この珠河高等学校の生物室や生物準備室の雰囲気は、渉が知る生物室の印象とはかなり違うものであった。
照明は明るく壁は塗りたての様な白さを保っているので全体的に清潔感の様なものがあったし、棚にホルマリン漬けの標本などが無いせいか、その独特の異臭もしない。部屋全体の不気味さを演出する等身大の人体模型もあるのだが、何故か野球帽を被りTシャツを着せられ、肩から虫かごをたすき掛けにぶら下げている。ご丁寧に片手には虫取り網が括りつけられていた。
「——虫取り少年?」
滑稽とも思える人体標本の姿を眺め、渉は首を傾げる。
「春になって昆虫たちも活動期に入ったからトオル君も衣装替えしたみたいだよ」
生物準備室の自分の机で採点作業をしていた生物教師であり、生物部顧問の武田 繁(たけだ・しげる)が、渉の呟きが聞こえたのか手を止めて笑う。
「トオル君?」
「その人体標本の名前。誰が名前を付けたのか僕は知らないけれど、生徒たちは代々そう呼んでるんだ」
「へぇ…」
そもそも人体模型に名前が付いている事自体不思議であったが、それ以上に不思議だったのはその格好である。
「何でこんな変な格好させてるんですか?」
武田の話によると、生物部部員に受け継がれている習慣で、季節ごとに様々な趣向を凝らした格好をさせているらしい。
「…らしいですね」
予想を裏切らない話に、渉は呆れ半分のため息をもらした。
「人体模型なんて授業で使う事はほとんど無いし、マネキンの仲間だと思えば、季節感のあるインテリアで面白いと僕は思うけどな」
――あんたも面白かったらそれでいいタイプかいっ。
武田の言葉を聞いた渉は心の中でツッコミを入れる。
「——ところで鏡くんは、高校生活には慣れてきたかい?」
「授業の時間が中学の頃に比べて長いから最初はびっくりしましたけど」
「大学に行ったら授業の一コマはもっと長くなるけど、何事も慣れだからね」
教師らしい言葉に渉が曖昧に頷くと、武田は「まあ、ぼちぼち頑張れ」と言って採点作業を再開した。

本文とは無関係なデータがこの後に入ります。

-- ==== Sys2Proof/Tests/Slice0.lean ====
section
/-! SUPPORT. Tests/Slice0.lean: checks of single operations against the words of 30_encoding.md and the
vectors of 95_test_vectors.md (their ids stand in the names), and for each statement with hypotheses a
state that meets them. -/

namespace Sys2Proof.Tests

open Sys2Proof Sys2Proof.Machine

/-! ## The instantiation X1 of 95_test_vectors.md section 0 -/

/-- The table KEYCODE of X1. -/
def x1Code : KeySymbol → Code
  | .d0 => 0x1E#8 | .d1 => 0x21#8 | .d2 => 0x22#8 | .d3 => 0x24#8 | .d4 => 0x29#8
  | .d5 => 0x2D#8 | .d6 => 0x33#8 | .d7 => 0x35#8 | .d8 => 0x3A#8 | .d9 => 0x3C#8
  | .star => 0x47#8 | .hash => 0x4B#8 | .fnF => 0x53#8 | .fnA => 0x65#8 | .fnP => 0x78#8

/-- The status masks of X1. -/
def x1Status : StatusBit → Word
  | .zone i => BitVec.twoPow 16 (15 - i.val)
  | .light j => BitVec.twoPow 16 (7 - j.val)
  | .beep => 0x0001#16

/-- The auxiliary masks of X1. -/
def x1Aux : AuxBit → Word
  | .pgm => 0x8000#16
  | .button b => BitVec.twoPow 16 (14 - b.val)
  | .armed => 0x0800#16
  | .armedBypass => 0x0400#16
  | .trouble => 0x0200#16
  | .fireLatched => 0x0100#16
  | .tripped i => BitVec.twoPow 16 (7 - i.val)

/-- The parameters of X1. -/
def x1 : Params := ⟨2#16, x1Code, x1Status, x1Aux⟩

/-- The machine with the given registers and nothing at its ports. -/
def at' (r : Regs) : State := { State.reset with regs := r }

/-- The machine with the given registers and one event issued. -/
def fed (r : Regs) (e : PortRecord) : State := { State.reset with regs := r, script := [e] }

/-- A tick's sample `clk data aux data2 @now`. -/
def sample (clk data aux data2 : Level) (now : Nat) : LineSample :=
  ⟨clk, data, aux, data2, BitVec.ofNat 32 now⟩

/-! ## Operands outside the interface -/

theorem test_wf_hold_refused : (Instr.sendKey (.key .d5) 256).wf = false := by decide
theorem test_wf_hold_admitted : (Instr.sendKey (.key .d5) 255).wf = true := by decide
theorem test_wf_other_key_refused : (Instr.sendKey (.other 0x35#8) 1).wf = false := by decide
theorem test_wf_zone_refused : (Instr.qZoneLight 0).wf = false ∧ (Instr.qZoneLight 7).wf = false := by decide
theorem test_wf_light_refused : (Instr.qStatusLight 0).wf = false ∧ (Instr.qStatusLight 6).wf = false := by decide
theorem test_wf_button_refused : (Instr.qBtn 0).wf = false ∧ (Instr.qBtn 4).wf = false := by decide
theorem test_wf_tripped_refused : (Instr.qZoneTripped 0).wf = false ∧ (Instr.qZoneTripped 7).wf = false := by decide

/-! ## Words written out from 30_encoding.md R79 -/

theorem test_decode_tickLow : decode ⟨0b0000000#7, 0x0000C35002#40⟩ = .ok (.tickLow false true false 50000#32) := by decide
theorem test_decode_tickRise : decode ⟨0b0000001#7, 0x0000C35001#40⟩ = .ok (.tickRise true false false 50000#32) := by decide
theorem test_decode_tickFall : decode ⟨0b0000010#7, 0x0000C35004#40⟩ = .ok (.tickFall false false true 50000#32) := by decide
theorem test_decode_tickHigh : decode ⟨0b0000011#7, 0xFFFFFFFF07#40⟩ = .ok (.tickHigh true true true 4294967295#32) := by decide
theorem test_decode_sendKey : decode ⟨0b0100000#7, 0x000000FF23#40⟩ = .ok (.sendKey (.key .hash) 255) := by decide
theorem test_decode_sendKey_other : decode ⟨0b0100000#7, 0x0000000378#40⟩ = .ok (.sendKey (.other 0x78#8) 3) := by decide
theorem test_decode_queries_engine :
    decode ⟨0b0100001#7, 0#40⟩ = .ok .qReady ∧ decode ⟨0b0100010#7, 0#40⟩ = .ok .qFrameDone ∧
    decode ⟨0b0100011#7, 0#40⟩ = .ok .qChanged ∧ decode ⟨0b0100100#7, 0#40⟩ = .ok .qPressed ∧
    decode ⟨0b0100101#7, 0#40⟩ = .ok .qReleased ∧ decode ⟨0b0100110#7, 0#40⟩ = .ok .qPressCnt ∧
    decode ⟨0b0100111#7, 0#40⟩ = .ok .qBeepCnt := by decide
theorem test_decode_queries_status :
    decode ⟨0b0101000#7, 5#40⟩ = .ok (.qZoneLight 6) ∧ decode ⟨0b0101001#7, 4#40⟩ = .ok (.qStatusLight 5) ∧
    decode ⟨0b0101010#7, 0#40⟩ = .ok .qBeep := by decide
theorem test_decode_queries_aux :
    decode ⟨0b0101011#7, 0#40⟩ = .ok .qPgm ∧ decode ⟨0b0101100#7, 2#40⟩ = .ok (.qBtn 3) ∧
    decode ⟨0b0101101#7, 0#40⟩ = .ok .qArmed ∧ decode ⟨0b0101110#7, 0#40⟩ = .ok .qArmedBypass ∧
    decode ⟨0b0101111#7, 0#40⟩ = .ok .qTrouble ∧ decode ⟨0b0110000#7, 0#40⟩ = .ok .qFireLatched ∧
    decode ⟨0b0110001#7, 0#40⟩ = .ok (.qZoneTripped 1) ∧ decode ⟨0b0110010#7, 0#40⟩ = .ok .qAnyTrippedArmed := by decide
theorem test_decode_waitFrame : decode ⟨0b0110011#7, 0#40⟩ = .ok .waitFrame := by decide
theorem test_decode_reset : decode ⟨0b1000000#7, 0#40⟩ = .ok .reset := by decide
theorem test_decode_reserved :
    decode ⟨0b1100000#7, 0#40⟩ = .error .reservedClass ∧ decode ⟨0b0000100#7, 0#40⟩ = .error .reservedTick ∧
    decode ⟨0b1000001#7, 0#40⟩ = .error .reservedReset ∧ decode ⟨0b0110100#7, 0#40⟩ = .error .reservedCommand ∧
    decode ⟨0b0111111#7, 0#40⟩ = .error .reservedCommand := by decide
theorem test_decode_operand_refused :
    decode ⟨0b0101000#7, 6#40⟩ = .error .indexOutOfRange ∧ decode ⟨0b0101001#7, 5#40⟩ = .error .indexOutOfRange ∧
    decode ⟨0b0101100#7, 3#40⟩ = .error .indexOutOfRange ∧ decode ⟨0b0110001#7, 6#40⟩ = .error .indexOutOfRange ∧
    decode ⟨0b0100000#7, 0x0000010035#40⟩ = .error .holdOutOfRange := by decide
/-- A sub-operation has no word of its own: the word of its row is a tick's (R79). -/
theorem test_decode_subOperation_word : decode (encode .txSlot) = .ok (.tickRise false false false 0#32) ∧
    decode (encode (.keySample true)) = .ok (.tickFall false false true 0#32) := by decide
theorem test_decodeTableWord : decodeTableWord 8 0x40 = some .reset ∧ decodeTableWord 8 0x02 = some (.tickFall false false false 0#32) ∧
    decodeTableWord 8 0x31 = some (.qZoneTripped 1) ∧ decodeTableWord 8 0x60 = none := by decide
/-- Bit `e` of a tick's word is the Edge Memory (R79): with it clear, word 0x03 is a rising edge. -/
theorem test_event_reads_edgeMem : step (fed Regs.reset ⟨0b0000011#7, 0#40⟩) =
    exec (.tickRise false false false 0#32) State.reset := by rfl
theorem test_withFetchWord_fall : step (State.reset.withFetchWord 8 0x02) =
    exec (.tickFall false false false 0#32) (at' { Regs.reset with edgeMem := true }) := by rfl
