-- ==== Sys2Proof/Machine/Fetch.lean ====
section
/-! DEFINITION. Taking the host's next event: the block has no program counter and fetches nothing (spec/10_state.md R21); the
host presents commands one at a time, and the block accepts one only when `PHASE` is IDLE (R27). -/

namespace Sys2Proof.Machine

/-- What the host's next event asks of the block, with the state at acceptance. -/
inductive Fetched where
  /-- Nothing to do: no event, or a command that is not accepted because a transaction has not ended (R27, R123). -/
  | wait
  /-- The block is reset (R230). -/
  | reset (s : State)
  /-- An instruction is accepted. -/
  | run (i : Instr) (s : State)
  /-- A command word outside the opcode map is accepted (R93). -/
  | illegal (s : State)
  /-- The event has no meaning. -/
  | stop (r : Refusal)
  deriving DecidableEq, Repr

/-- The state when a command is accepted: its side operands stand on the command port, and the event is taken (R88). -/
def State.acceptCommand (s : State) (rest : List HostEvent) (argR argN : Option Rat) : State :=
  { s with inbox := rest, argR := argR, argN := argN }

/-- The state when a bare frame is accepted (log 5). -/
def State.acceptFrame (s : State) (rest : List HostEvent) (len : Nat) : State :=
  { s with inbox := rest, argLen := len }

/-- A command word accepted by an idle block (R97, R197). -/
def fetchCommand (w : CommandWord) (s : State) : Fetched :=
  match decodeWord w with
  | .ok i => .run i s
  | .error _ => .illegal s

/-- A bare frame accepted by an idle block (log 5). -/
def fetchFrame (sent : List Byte) (s : State) : Fetched :=
  match decodeFrame sent with
  | .ok i => .run i s
  | .error _ => .stop .notAFrame

/-- An idle block takes the first event. -/
def fetchIdle (s : State) : Fetched :=
  match s.inbox with
  | [] => .wait
  | .reset :: rest => .reset { s with inbox := rest }
  | .command w argR argN :: rest => fetchCommand w (s.acceptCommand rest argR argN)
  | .frame sent len :: rest => fetchFrame sent (s.acceptFrame rest len)

/-- A block inside a transaction that has not ended accepts no command; a reset takes effect at once, before the commands that
wait (R27, R232; log 8). -/
def fetchBusy (s : State) : Fetched :=
  if .reset ∈ s.inbox then .reset { s with inbox := s.inbox.erase .reset } else .wait

/-- The host's next event. -/
def fetch (s : State) : Fetched := if s.phase = .idle then fetchIdle s else fetchBusy s

/-- The host's event that presents a code: a command word with the side operands already on the port, or a bare frame with a
length of at least one byte (logs 1, 6). -/
def State.eventOf (s : State) : Code → HostEvent
  | .command w => .command w s.argR s.argN
  | .frame sent => .frame sent (max 1 s.argLen)

end Sys2Proof.Machine
end

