-- ==== Sys2Proof/Laws/Ops.lean ====
section
/-! SUPPORT. For each shared operation, one lemma that says once everything it can do: the serial calls, the two transactions, the
two command shapes built on them. -/

namespace Sys2Proof.Machine

/-! ### Answers -/

@[simp] theorem State.answerAt_csSet (s : State) (l : Level) (k : Nat) : (s.csSet l).answerAt k = s.answerAt k := by
  cases l <;> rfl

@[simp] theorem State.answerAt_setPhase (s : State) (p : Phase) (k : Nat) : (s.setPhase p).answerAt k = s.answerAt k := rfl

@[simp] theorem State.answerAt_logEvent (s : State) (e : BusEvent) (k : Nat) :
    (s.logEvent e).answerAt k = s.answerAt k := rfl

/-- After one serial call the coming answers move up by one. -/
@[simp] theorem State.answerAt_drawn (s : State) (k : Nat) : s.drawn.answerAt k = s.answerAt (k + 1) := by
  unfold State.answerAt State.drawn
  cases s.answers with
  | nil => simp [Nat.add_assoc, Nat.add_comm 1 k]
  | cons a l => simp [Nat.add_assoc, Nat.add_comm 1 k]

/-- An answer lined up is the answer given. -/
theorem State.answerAt_lined_up {s : State} {k : Nat} {a : SpiAnswer} (h : s.answers[k]? = some a) : s.answerAt k = a := by
  simp [State.answerAt, h]

/-! ### Bytes received -/

/-- A read of `n` bytes delivers exactly `n` bytes (R118). -/
@[simp] theorem rxBytes_length (n : Nat) (given : List Byte) (d : Nat) : (rxBytes n given d).length = n := by
  simp [rxBytes]

/-- Where the answer in hand names as many bytes as were asked for, they are the bytes delivered. -/
theorem rxBytes_of_length {n : Nat} {given : List Byte} (h : given.length = n) (d : Nat) : rxBytes n given d = given := by
  apply List.ext_getElem
  · simp [h]
  · intro i h1 h2
    simp [rxBytes, h2]

/-- The two bytes of a raw read. -/
theorem rxBytes_two (given : List Byte) (d : Nat) :
    ∃ b0 b1, rxBytes 2 given d = [b0, b1] ∧ (∀ c0 c1, given = [c0, c1] → b0 = c0 ∧ b1 = c1) := by
  obtain ⟨b0, b1, h⟩ := List.length_eq_two.mp (rxBytes_length 2 given d)
  refine ⟨b0, b1, h, fun c0 c1 hg => ?_⟩
  have := rxBytes_of_length (n := 2) (given := given) (by simp [hg]) d
  rw [this, hg] at h
  simpa using h.symm

@[simp] theorem rawOfBytes_two (b0 b1 : Byte) : rawOfBytes [b0, b1] = rawCode b0 b1 := rfl

/-! ### Entry condition -/

theorem State.busIdle_iff {s : State} : s.busIdle = true ↔ s.cs = .high ∧ s.phase = .idle := by
  simp [State.busIdle]

/-! ### Shapes of an end state -/

theorem State.finished_eq (s : State) (c : Nat) (ev : List BusEvent) (st : Status) (p : Payload) :
    s.finished c ev st p = { s with
      answers := s.answers.drop c, draws := s.draws + c, trace := s.trace ++ ev, responses := s.responses ++ [⟨st, p⟩] } := rfl

theorem State.raise_eq_finished (s : State) (e : Status) : s.raise e = s.finished 0 [] e .none := by
  simp [State.raise, State.respond, State.finished]

/-! ### The serial calls, outcome by outcome -/

theorem spiTx_ok {bytes bs : List Byte} {s : State} (h : s.answerAt 0 = .ok bs) :
    spiTx bytes s = (.ok (), s.drawn.logEvent (.tx bytes)) := by simp [spiTx, h]

theorem spiTx_fail {bytes : List Byte} {k : Nat} {s : State} (h : s.answerAt 0 = .fail k) :
    spiTx bytes s = (.fail, s.drawn.logEvent (.txFail (bytes.take k))) := by simp [spiTx, h]

theorem spiTx_hang {bytes : List Byte} {s : State} (h : s.answerAt 0 = .hang) : spiTx bytes s = (.hang, s.drawn) := by
  simp [spiTx, h]

theorem spiRx_ok {n : Nat} {given : List Byte} {s : State} (h : s.answerAt 0 = .ok given) :
    spiRx n s = (.ok (rxBytes n given s.draws), s.drawn.logEvent (.rx (rxBytes n given s.draws))) := by simp [spiRx, h]

theorem spiRx_fail {n k : Nat} {s : State} (h : s.answerAt 0 = .fail k) : spiRx n s = (.fail, s.drawn.logEvent .rxFail) := by
  simp [spiRx, h]
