/-- Settles O39: the bound of `temperatureRounded_conforms`; the fixed-point resistance is exact, and only 0 conforms to 0. -/
theorem realisedTemperature : Obligations.RealisedTemperature := by
  intro rho N hN
  refine ⟨temperatureRounded_conforms _ rho N, fun r R => ?_, fun h => ?_, fun round h => ?_⟩
  · rw [fixedValue_resistanceFixed]; exact temperatureRounded_conforms _ _ N
  · have hconf := temperatureRounded_conforms Config.tempRound rho N
    rw [(temperature_eq_zero_iff hN).mpr h] at hconf
    exact conforms_zero_iff.mp hconf
  · rw [← temperature_eq_div rho hN] at h
    exact if_pos h

/-! ### What a step takes -/

/-- The step that accepts an instruction runs it. -/
theorem step_of_run {s u : State} {i : Instr} (h : fetch s = .run i u) : step s = exec i u := by
  rw [step, h]

/-- A word that decodes is accepted as its instruction (R97). -/
theorem fetchCommand_of_ok {w : CommandWord} {i : Instr} (hw : decodeWord w = .ok i) (s : State) :
    fetchCommand w s = .run i s := by
  rw [fetchCommand, hw]

/-- An idle block whose next event is a bare frame takes the event, with its length on the port (log 5). -/
theorem fetch_bareFrame {s : State} {sent : List Byte} {len : Nat} {rest : List HostEvent} (hp : s.phase = .idle)
    (hbox : s.inbox = .frame sent len :: rest) : fetch s = fetchFrame sent (s.acceptFrame rest len) := by
  rw [fetch, if_pos hp, fetchIdle, hbox]

/-- A frame that decodes is accepted as its instruction (log 5). -/
theorem fetchFrame_of_ok {sent : List Byte} {i : Instr} (hf : decodeFrame sent = .ok i) (s : State) :
    fetchFrame sent s = .run i s := by
  rw [fetchFrame, hf]

/-- With no event there is nothing to take, in an idle block as in a busy one (R234). -/
theorem fetch_nil {s : State} (hbox : s.inbox = []) : fetch s = .wait := by
  by_cases hp : s.phase = .idle
  · rw [fetch, if_pos hp, fetchIdle, hbox]
  · exact fetch_eq_wait_of_busy hp (by simp [hbox])

/-- Inside a transaction a reset among the host's events is taken at once (R232, log 8). -/
theorem fetch_reset_of_busy {s : State} (hp : s.phase ≠ .idle) (hr : .reset ∈ s.inbox) :
    fetch s = .reset { s with inbox := s.inbox.erase .reset } := by
  rw [fetch, if_neg hp, fetchBusy, if_pos hr]

/-- Settles O16: a block with no event to take waits. -/
theorem idleBlockWaits : Obligations.IdleBlockWaits := fun _ hbox => step_eq_self_of_wait (fetch_nil hbox)

/-- Settles O3: the reset is taken before the commands that wait, and `blockReset` inside a transaction shows the release of
chip-select. -/
theorem resetInsideTransaction : Obligations.ResetInsideTransaction := fun _ hp hr =>
  ⟨_, step_of_reset (fetch_reset_of_busy hp hr), rfl, rfl, rfl, rfl, rfl, rfl, if_neg hp, rfl, rfl⟩
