-- ==== Sys2Proof/Syntax/Payload.lean ====
section
/-! DEFINITION. The data that commands carry: step tags, message payloads and records, with the fields the spec's layouts give them. -/

namespace Sys2Proof

/-- The step tag of R240 that every datum of a step carries. -/
structure StepTag where
  step : Nat
  seq : Nat
  motif : Nat
  gen : Nat
  layer : Nat
  lineage : Lineage
  /-- For a companion step of R37, the main motif; `none` for every other step. -/
  companion : Option Nat
  deriving DecidableEq, Repr, Inhabited

/-- A tree node of R37 and of a TREE message: token and parent node number. -/
structure TreeNode where
  token : Nat
  parent : Nat
  deriving DecidableEq, Repr, Inhabited

/-- A query row of R245: the query vector in I4B with its four block exponents. -/
structure QueryRow where
  row : Nat
  qHead : Nat
  kvHead : Nat
  node : Nat
  position : Nat
  kvLength : Nat
  ancestors : BitVec 64
  elems : List Int
  scales : List Nat
  deriving DecidableEq, Repr, Inhabited

/-- One slot of a SLOT or COMPACT message (R244): the bytes of keys, values and scales of every KV head, as they lie in the page. -/
structure SlotData where
  position : Nat
  node : Nat
  /-- Per KV head: key elements, value elements, key scales, value scales. -/
  heads : List (Bytes × Bytes × Bytes × Bytes)
  deriving DecidableEq, Repr, Inhabited

/-- The residual rows of an ACT as they come; where the layer is this module's own, its output rows in FP32 (R131, R244). -/
structure ActRows where
  rows : List Bytes
  out : List (List Fp32)
  deriving DecidableEq, Repr, Inhabited

/-- The rows of a QUERY as they come; from this module, the FP32 query head of each row, unrotated, beside them (R127, R228). -/
structure QueryRows where
  rows : List QueryRow
  heads : List (List Fp32)
  deriving DecidableEq, Repr, Inhabited

/-- The slots of a SLOT as they come; from this module, the FP32 key and value of each slot's KV heads, unrotated, beside them (R127, R206). -/
structure SlotRows where
  slots : List SlotData
  heads : List (List (List Fp32 × List Fp32))
  deriving DecidableEq, Repr, Inhabited

/-- A row partial of R232. -/
structure RowPartial where
  row : Nat
  layer : Nat
  rank : Nat
  empty : Bool
  merged : Bool
  shadow : Bool
  m : Fp32
  l : Fp32
  o : List Fp32
  deriving DecidableEq, Repr, Inhabited

/-- The payload of a CHECK message (R252). -/
structure CheckBody where
  modules : Nat
  through : Nat
  replays : Nat
  tambourTiles : Nat
  slow : BitVec 16
  level : Nat
  deriving DecidableEq, Repr, Inhabited

/-- The payload of a COMMIT message (R253). -/
structure CommitBody where
  time : Nat
  tokenLength : Nat
  delivered : Nat
  endFlag : Bool
  prefill : Bool
  uncommitted : Bool
  slow : BitVec 16
  path : List Nat
  tokens : List Nat
  level : Nat
  deriving DecidableEq, Repr, Inhabited

/-- The payload of a RECALL message (R256). -/
structure RecallBody where
  cause : Nat
  noReplay : Bool
  layer : Nat
  array : Nat
  origin : Nat
  time : Nat
  deriving DecidableEq, Repr, Inhabited

/-- A shard table entry of R272. -/
structure ShardEntry where
  offset : Nat
  length : Nat
  machineId : Nat
  tiles : Nat
  vectorLen : Nat
  digest : Bytes
  deriving DecidableEq, Repr, Inhabited

/-- A LOAD_ORDER of R299. -/
structure LoadOrder where
  motif : Nat
  replace : Bool
  regionAddr : Nat
  rkey : Nat
  regionLen : Nat
  entry : ShardEntry
  deriving DecidableEq, Repr, Inhabited

/-- A LOAD_REPORT of R299. `status` is the status code of R79 (0 while programming goes on or at success). -/
structure LoadReport where
  machine : Nat
  motif : Nat
  status : Nat
  detail : Nat
  programmed : Nat
  reprogrammed : Nat
  remapped : Nat
  shardArrays : Nat
  deriving DecidableEq, Repr, Inhabited

/-- A HEAD_SYNC of R296 and R299. -/
structure HeadSync where
  /-- 0 a consumption, 1 a completion, 2 a change of read_count. -/
  kind : Nat
  mailbox : Nat
  firstRecord : Nat
  readCount : Nat
  version : Nat
  entryIndex : Nat
  entry : Bytes
  tokens : List Nat
  deriving DecidableEq, Repr, Inhabited

/-- A ROLE message of R299. -/
structure RoleMsg where
  machine : Nat
  holder : Nat
  firstLayer : Nat
  lastLayer : Nat
  reason : Nat
  deriving DecidableEq, Repr, Inhabited

/-- A training record of R319. -/
structure TrainRec where
  echoTime : Nat
  machineTag : Nat
  serial : Nat
  bride : Nat
  slot : Nat
  group : Nat
  machineId : Nat
  role : Nat
  planOk : Bool
  spareUse : Bool
  lanes : BitVec 8
  fwVersion : Nat
  configVersion : Nat
  topoVersion : Nat
  sentTime : Nat
  deriving DecidableEq, Repr, Inhabited

/-- A LINK_NOTICE of R331. -/
structure LinkNotice where
  source : Nat
  bride : Nat
  state : Nat
  partnerBride : Nat
  partnerId : Nat
  lastWhole : Nat
  deriving DecidableEq, Repr, Inhabited

/-- A TIME_ELECT candidacy of R352. -/
structure Candidacy where
  machineId : Nat
  group : Nat
  serial : Nat
  withdrawn : Bool
  timePriority : Nat
  pps : Bool
  ref10m : Bool
  deriving DecidableEq, Repr, Inhabited

/-- The fields of a timing flit of R353; times in units of 2^-16 ns modulo 2^64. -/
structure TimingFlit where
  tx : Nat
  txPrev : Nat
  rxPrev : Nat
  state : Nat
  stratum : Nat
  refId : Nat
  masterId : Nat
  deriving DecidableEq, Repr, Inhabited

/-- A message between modules, as it leaves (R243, R244, R299, R331, R352). -/
inductive MsgBody where
  | act (firstRow : Nat) (rows : List Bytes)
  | query (rows : List QueryRow)
  | slot (slots : List SlotData)
  | partialRows (recs : List RowPartial)
  | merged (recs : List RowPartial)
  | check (c : CheckBody)
  | recall (r : RecallBody)
  | commit (c : CommitBody)
  | knotAdd (knot : Nat) (delta guard : BitVec 32)
  | compact (slot : SlotData)
  | tree (nodes : List TreeNode)
  | heartbeat (time : Nat)
  | linkNotice (n : LinkNotice)
  | groupLinks (group topoVersion : Nat) (joined : List Nat)
  | topoReady (topoVersion : Nat)
  | timeElect (scope : Nat) (c : Candidacy)
  | timeOffset (state stratum gateLink master : Nat) (offset delay : Int)
  | loadOrder (o : LoadOrder)
  | loadReport (r : LoadReport)
  | shardCopy (motif gen offset : Nat) (data : Bytes)
  | pageCopy (seq layer localIndex : Nat) (home : Bool) (data : Bytes)
  | switch (motif gen : Nat)
  | headSync (h : HeadSync)
  | role (r : RoleMsg)
  | raw (type : Nat) (data : Bytes)
  deriving DecidableEq, Repr, Inhabited

/-- A message with its header of R243. -/
structure Msg where
  source : Nat
  dest : Nat
  last : Bool
  relay : Bool
  tag : Option StepTag
  body : MsgBody
  deriving DecidableEq, Repr, Inhabited

/-- A frame on the host port as R338 and R340 judge it: an IP fragment, the VLAN ids of its tags, its bytes with the FCS, and whether it is a UD packet
other than connection management on QP1. -/
structure FrameIn where
  fragment : Bool
  tags : List Nat
  length : Nat
  ud : Bool
  deriving DecidableEq, Repr, Inhabited

/-- A Delay_Req of R360: transport 0 UDP on IPv4, 1 UDP on IPv6, 2 IEEE 802.3; domain; sequence. -/
structure DelayReq where
  transport : Nat
  domain : Nat
  sequence : Nat
  deriving DecidableEq, Repr, Inhabited

/-- When the partner's echo of a training record came back, in module time, and how long the partner had held it, in ns (R319). -/
structure RoundTrip where
  received : Nat
  hold : Nat
  deriving DecidableEq, Repr, Inhabited

/-- What a bride's receiver knows of one lane over the last 1 ms (R313): lock lost, codewords uncorrectable, codewords. -/
structure LaneFault where
  lane : Nat
  lost : Bool
  uncorrectable : Nat
  codewords : Nat
  deriving DecidableEq, Repr, Inhabited

/-- What a source of R377 gave for a flagged block: its place among the sources of the data's row, counted from 0; the 64 bytes, or none where the source has none;
and the checksum they are checked against (R377 says 'its digest or checksum': here CRC-32C, log 85). -/
structure Rebuild where
  source : Nat
  data : Bytes
  checksum : BitVec 32
  deriving DecidableEq, Repr, Inhabited

/-- An array of a programming round whose cells did not verify after 16 passes, with its first failing row (R275, R389). -/
structure FailedArray where
  array : Nat
  row : Nat
  deriving DecidableEq, Repr, Inhabited

/-- The group whose bitmap a GROUP_LINKS carries, and the module it came from (R331). -/
structure LinksFrom where
  group : Nat
  source : Nat
  deriving DecidableEq, Repr, Inhabited

/-- What a timer, a monitor or the environment reports about one margin comparison (R378, R380, R382). -/
structure MarginResult where
  /-- The run or window passed at margin. -/
  pass : Bool
  /-- It failed by comparison (1) or by a picot check (0). -/
  byCompare : Bool
  /-- The repeat at nominal supply and clock passed. -/
  nominalPass : Bool
  deriving DecidableEq, Repr, Inhabited

/-- One vector offered to an array: its step tag, plane count, block exponent and 1,024 elements (R86, R129). -/
structure LiveVector where
  tag : StepTag
  matrix : Nat
  /-- Row of the step batch the vector belongs to. -/
  row : Nat
  bits : Nat
  exponent : Nat
  elems : List Int
  deriving DecidableEq, Repr, Inhabited

/-- Names one output block's chain of one row of a step (R132, R273). -/
structure ChainKey where
  tag : StepTag
  matrix : Nat
  outputBlock : Nat
  chain : Nat
  row : Nat
  deriving DecidableEq, Repr, Inhabited

/-- A read level of one cell pair in verify mode, in sixteenths of a level step (R188, R189). -/
structure CellReading where
  row : Nat
  column : Nat
  /-- Read minus intended, in 1/16 of a level step. -/
  error16 : Int
  deriving DecidableEq, Repr, Inhabited

/-- What a hardware word read from a stack or a staging bank holds: the 68 symbols and the CRC-32C of R373. -/
structure CodeWord where
  symbols : List Byte
  crc : BitVec 32
  deriving DecidableEq, Repr, Inhabited

end Sys2Proof
end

生物部の部長である優子とのじゃんけんに負けた渉は生物部に入部する事となったが、入部してひと月程になってもまだ具体的に自分のしたい事を見つけられずにいた。
「ラッキーの機嫌は今日はどうかな?」
不本意な入部であったが、律儀な性格なのか渉はとりあえず放課後になると部室である生物室には必ず顔を出すのには理由があった――生物部で飼育しているグリーンイグアナの「ラッキー」の様子を見るのが楽しみだったからである。
生物部の怪しいお茶会が校内では有名であったが、グリーンイグアナの飼育や水棲両生類のアフリカツメガエルの飼育など、一応生物部らしい活動もやっていた。
大きなケージの中に置かれた流木の上でラッキーはいつものように目をつむり、紫外線を放つUVライトの光を浴びているのを見て渉は「やっぱイグアナって小さい恐竜だよな…」と言いながらケージの掃除を始める。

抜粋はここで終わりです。